Exercise brief
Which lines come from the start of the records through the line that holds "(dropShow key s).board = s.board ∧"? Write them out word for word.

Input material
@[simp] theorem arrival_frame (aud : Nat) (s : State) :
    (arrival aud s).phase = s.phase ∧
    (arrival aud s).storeInvalid = s.storeInvalid ∧
    (arrival aud s).reel = s.reel ∧
    (arrival aud s).chime = s.chime ∧
    (arrival aud s).house = s.house ∧
    (arrival aud s).policy = s.policy ∧
    (arrival aud s).store = s.store ∧
    (arrival aud s).pending = s.pending ∧
    (arrival aud s).ports.quiet = s.ports.quiet ∧
    (arrival aud s).link.steady = s.link.steady := by
  unfold arrival
  repeat' split
  all_goals simp

@[simp] theorem dropShow_frame (key : Nat) (s : State) :
    (dropShow key s).phase = s.phase ∧
    (dropShow key s).storeInvalid = s.storeInvalid ∧
    (dropShow key s).seat = s.seat ∧
    (dropShow key s).board = s.board ∧
    (dropShow key s).reel = s.reel ∧
    (dropShow key s).notice = s.notice ∧
    (dropShow key s).chime = s.chime ∧
    (dropShow key s).house = s.house ∧
    (dropShow key s).journal = s.journal ∧
    (dropShow key s).link = s.link ∧
    (dropShow key s).ports = s.ports ∧
    (dropShow key s).policy = s.policy ∧
    (dropShow key s).store = s.store ∧
    (dropShow key s).pending = s.pending := by
  simp [dropShow]

@[simp] theorem rollDay_frame (s : State) :
    (rollDay s).phase = s.phase ∧
    (rollDay s).storeInvalid = s.storeInvalid ∧
    (rollDay s).reel = s.reel ∧
    (rollDay s).chime = s.chime ∧
    (rollDay s).house = s.house ∧
    (rollDay s).policy = s.policy ∧
    (rollDay s).store = s.store ∧
    (rollDay s).pending = s.pending ∧
    (rollDay s).ports.quiet = s.ports.quiet ∧
    (rollDay s).link.steady = s.link.steady := by
  simp only [rollDay]
  split
  all_goals simp

@[simp] theorem clockSet_frame (s : State) :
    (clockSet s).phase = s.phase ∧
    (clockSet s).storeInvalid = s.storeInvalid ∧
    (clockSet s).reel = s.reel ∧
    (clockSet s).chime = s.chime ∧
    (clockSet s).house = s.house ∧
    (clockSet s).policy = s.policy ∧
    (clockSet s).store = s.store ∧
    (clockSet s).pending = s.pending ∧
    (clockSet s).ports.quiet = s.ports.quiet := by
  simp [clockSet]

@[simp] theorem setBeacon_steady (s : State) :
    s.setBeacon.link.steady = { s.link.steady with beaconPending := true } := rfl

@[simp] theorem boundaryAt_frame (r : MinReceiver) (s : State) :
    (boundaryAt r s).phase = s.phase ∧
    (boundaryAt r s).storeInvalid = s.storeInvalid ∧
    (boundaryAt r s).reel = s.reel ∧
    (boundaryAt r s).house = s.house ∧
    (boundaryAt r s).policy = s.policy ∧
    (boundaryAt r s).store = s.store ∧
    (boundaryAt r s).pending = s.pending ∧
    (boundaryAt r s).ports.quiet = s.ports.quiet := by
  cases r <;> simp [boundaryAt]

@[simp] theorem minuteBoundary_frame (order : List MinReceiver) (s : State) :
    (minuteBoundary order s).phase = s.phase ∧
    (minuteBoundary order s).storeInvalid = s.storeInvalid ∧
    (minuteBoundary order s).reel = s.reel ∧
    (minuteBoundary order s).house = s.house ∧
    (minuteBoundary order s).policy = s.policy ∧
    (minuteBoundary order s).store = s.store ∧
    (minuteBoundary order s).pending = s.pending ∧
    (minuteBoundary order s).ports.quiet = s.ports.quiet := by
  have h : ∀ (l : List MinReceiver) (t : State), (l.foldl (fun s r => boundaryAt r s) t).phase = t.phase ∧ (l.foldl (fun s r => boundaryAt r s) t).storeInvalid = t.storeInvalid ∧ (l.foldl (fun s r => boundaryAt r s) t).reel = t.reel ∧ (l.foldl (fun s r => boundaryAt r s) t).house = t.house ∧ (l.foldl (fun s r => boundaryAt r s) t).policy = t.policy ∧ (l.foldl (fun s r => boundaryAt r s) t).store = t.store ∧ (l.foldl (fun s r => boundaryAt r s) t).pending = t.pending ∧ (l.foldl (fun s r => boundaryAt r s) t).ports.quiet = t.ports.quiet := by
    intro l t
    exact ⟨foldl_keep (fun t : State => t.phase) _ (by intros; simp) _ _,
      foldl_keep (fun t : State => t.storeInvalid) _ (by intros; simp) _ _,
      foldl_keep (fun t : State => t.reel) _ (by intros; simp) _ _,
      foldl_keep (fun t : State => t.house) _ (by intros; simp) _ _,
      foldl_keep (fun t : State => t.policy) _ (by intros; simp) _ _,
      foldl_keep (fun t : State => t.store) _ (by intros; simp) _ _,
      foldl_keep (fun t : State => t.pending) _ (by intros; simp) _ _,
      foldl_keep (fun t : State => t.ports.quiet) _ (by intros; simp) _ _⟩
  simp only [minuteBoundary]
  split
  all_goals simp [h]

@[simp] theorem clockTick_frame (order : List MinReceiver) (s : State) :
    (clockTick order s).phase = s.phase ∧
    (clockTick order s).storeInvalid = s.storeInvalid ∧
    (clockTick order s).reel = s.reel ∧
    (clockTick order s).house = s.house ∧
    (clockTick order s).policy = s.policy ∧
    (clockTick order s).store = s.store ∧
    (clockTick order s).pending = s.pending ∧
    (clockTick order s).ports.quiet = s.ports.quiet := by
  unfold clockTick
  repeat' split
  all_goals simp

@[simp] theorem fileReel_frame (r : Nat) (s : State) :
    (fileReel r s).phase = s.phase ∧
    (fileReel r s).storeInvalid = s.storeInvalid ∧
    (fileReel r s).shows = s.shows ∧
    (fileReel r s).seat = s.seat ∧
    (fileReel r s).board = s.board ∧
    (fileReel r s).reel = s.reel ∧
    (fileReel r s).notice = s.notice ∧
    (fileReel r s).chime = s.chime ∧
    (fileReel r s).house = s.house ∧
    (fileReel r s).policy = s.policy ∧
    (fileReel r s).store = s.store ∧
    (fileReel r s).pending = s.pending ∧
    (fileReel r s).ports.quiet = s.ports.quiet ∧
    (fileReel r s).link.steady = s.link.steady := by
  simp [fileReel]

@[simp] theorem cueReel_frame (b : Bool) (r : Nat) (s : State) :
    (cueReel b r s).phase = s.phase ∧
    (cueReel b r s).storeInvalid = s.storeInvalid ∧
    (cueReel b r s).shows = s.shows ∧
    (cueReel b r s).seat = s.seat ∧
    (cueReel b r s).board = s.board ∧
    (cueReel b r s).notice = s.notice ∧
    (cueReel b r s).chime = s.chime ∧
    (cueReel b r s).house = s.house ∧
    (cueReel b r s).policy = s.policy ∧
    (cueReel b r s).store = s.store ∧
    (cueReel b r s).pending = s.pending ∧
    (cueReel b r s).ports.quiet = s.ports.quiet ∧
    (cueReel b r s).link.steady = s.link.steady := by
  simp [cueReel]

Response to the exercise
@[simp] theorem arrival_frame (aud : Nat) (s : State) :
    (arrival aud s).phase = s.phase ∧
    (arrival aud s).storeInvalid = s.storeInvalid ∧
    (arrival aud s).reel = s.reel ∧
    (arrival aud s).chime = s.chime ∧
    (arrival aud s).house = s.house ∧
    (arrival aud s).policy = s.policy ∧
    (arrival aud s).store = s.store ∧
    (arrival aud s).pending = s.pending ∧
    (arrival aud s).ports.quiet = s.ports.quiet ∧
    (arrival aud s).link.steady = s.link.steady := by
  unfold arrival
  repeat' split
  all_goals simp

@[simp] theorem dropShow_frame (key : Nat) (s : State) :
    (dropShow key s).phase = s.phase ∧
    (dropShow key s).storeInvalid = s.storeInvalid ∧
    (dropShow key s).seat = s.seat ∧
    (dropShow key s).board = s.board ∧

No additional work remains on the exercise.